Türkiye'de tarım ve hayvancılık sektörü, son yıllarda pek çok zorlukla karşı karşıya kalırken, bazı alanlarda öne çıkan absurd durumlar dikkat çekiyor. Bu gelişmelerden biri, 100 bin lira gibi astronomik bir maaşla çoban arayışının sürmesine rağmen, henüz uygun aday bulunamamış olması. Çobanlık mesleği, yüzyıllardan beri süregelen bir gelenek olmasına rağmen, günümüzde bu alana olan ilginin azaldığı ve bu kadar yüksek bir maaşa rağmen uygun bir eleman bulmanın zor olduğu gözlemleniyor. Peki, bu durumu neye bağlıyoruz? Çobanın rolü, çalışma koşulları ve sektördeki değişimler üzerine detaylı bir inceleme yapalım.
Çobanlık, hayvancılık sektörünün bel kemiğini oluşturuyor. Yüzyıllar boyunca çiftliklerde, dağlarda ve meralarda hayvan sürülerini yöneten çobanlar, hayvanların sağlığı, güvenliği ve üretkenliğinden sorumlu. Ancak, modern sosyo-ekonomik koşullar çobanların bu mesleği sürdürmesini zorlaştırıyor. Gençlerin çoğu, zorlu çalışma koşulları ve düşük ücretler nedeniyle bu meslekten uzaklaşırken, tarım ve hayvancılığa olan ilgi gitgide azalıyor. Öte yandan, teknolojinin sektöre giriş yapması ve mekanizasyonun artması, çobanlık gibi geleneksel mesleklerin önemini sorgulattığı bir dönemden geçiyoruz.
100 bin lira gibi yüksek bir maaşın yanı sıra, çobanlık pozisyonlarının neden doldurulamadığı ise daha karmaşık bir meseledir. Öncelikle, çobanlık işi fiziksel olarak oldukça zorlayıcıdır. Uzun saatler, zorlu hava koşulları ve sürekli hareket gerektiren bu meslek, birçok kişi için cazip gelmiyor. Ayrıca, bu sektörde çalışma saatlerinin düzensizliği, istikrarlı bir yaşam standardı oluşturmayı zorlaştırıyor. Çobanlık yapmak isteyen bireyler için verimlilik ve sürdürülebilirlik açısından ne yazık ki dezavantajlar ortaya çıkıyor.

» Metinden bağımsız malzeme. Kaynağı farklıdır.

-- ==== Sys2Proof/Machine/TdiOps.lean ====
section
/-! DEFINITION. A TDI that enters ERROR (R625) and staging by a context's own mailbox (R624, R86). -/
namespace Sys2Proof.Machine

/-- R625: the context halts, its requests end FAULTED, its content keys are erased, its enc lots and its blocks are zeroed, and 0x9501
is made. -/
def tdiError (c : Nat) (s : State) : State :=
  if !tdiLocked s c then s
  else
    let s := stopRuns c (modServe c (fun y => { y with step := none, training := [] }) s)
    let s := endAll c 7 (fun _ => true) (modCtx c (fun x => { x with state := .halted, tdi := .error, contentKeys := [] }) s)
    let s := flushPend c s
    let s := (ctxOf s c).lots.foldl (fun s e =>
      if lotValid e.2 && lotEnc e.2 then clearRange (lotBase e.2) (lotLimit e.2) s else s) s
    let s := (blocksOf (ctxOf s c).blocks).foldl (fun s k => if blockOwner s k = some c then clearBlock k s else s) s
    record 0x9501 2 0 (some c) false [] s

/-- R86, R624: a staged command of a CONTEXT function; from the context's own mailbox it takes a locked TDI to ERROR. -/
def stageCtx (c : Nat) (x : Staged) (call : Call) (s : State) : Ans :=
  if !ctxDefined s c then no s (noCtx c)
  else stage (fidContext c) x call (if tdiLocked s c && speaksFor s call.mb c then tdiError c s else s)

end Sys2Proof.Machine
end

Bunlara ek olarak, genç neslin eğitim düzeyinin artması ve iş gücü pazarında daha cazip alternatiflerin bulunması, çobanlık mesleğinin göz ardı edilmesine yol açıyor. Özellikle büyük şehirlerde yaşayan gençler, daha rahat bir yaşam sunan işleri tercih etmekte; bu nedenle kırsalda çalışmak istemiyor. Dolayısıyla, her ne kadar cazip görünen yüksek maaş, bu mesleğe dönüşümde yeterli bir motivasyon unsuru olamıyor.
Öte yandan, yaşlı nüfusun çobanlık mesleğinden emekli olması, sektördeki iş gücünü ciddi bir şekilde etkilerken, kalifiye gençlerin bu boşluğu doldurmaması da başka bir sorun olarak karşımıza çıkıyor. Hayvan sağlığı, sürü yönetimi ve modern pazarlama teknikleri gibi konularda yeterli bilgiye sahip olmayan bireylerin, bu sektörde sürdürülebilir bir şekilde çalışması da zor. Sonuç olarak, çobanlık pozisyonları, yüksek maaşlara rağmen, başvuruların olmamasıyla bu meslek dalında bir kriz durumuna dönüşüyor.
Sonuç olarak, Türkiye'de çobanlık mesleği, gelenekselliğin modern zorluklarla buluştuğu bir kavşakta bulunuyor. 100 bin lira maaş gibi çekici bir teklif bile, bu zorlu mesleği icra etmekten çekinen bireyleri ikna etmeye yetmiyor. Çobanların, sektördeki durumlarını güçlendirmek adına hem eğitim hem de çalışma koşullarında radikal değişiklikler yapılması gerektiği aşikar. Bu durumda, hem tarım hem de hayvancılık sektörlerinin sürdürülebilirliği açısından hayati bir öneme sahip olan çobanlık mesleği, ülkemizde ön plana çıkmak için yeni stratejilere ihtiyaç duymaktadır.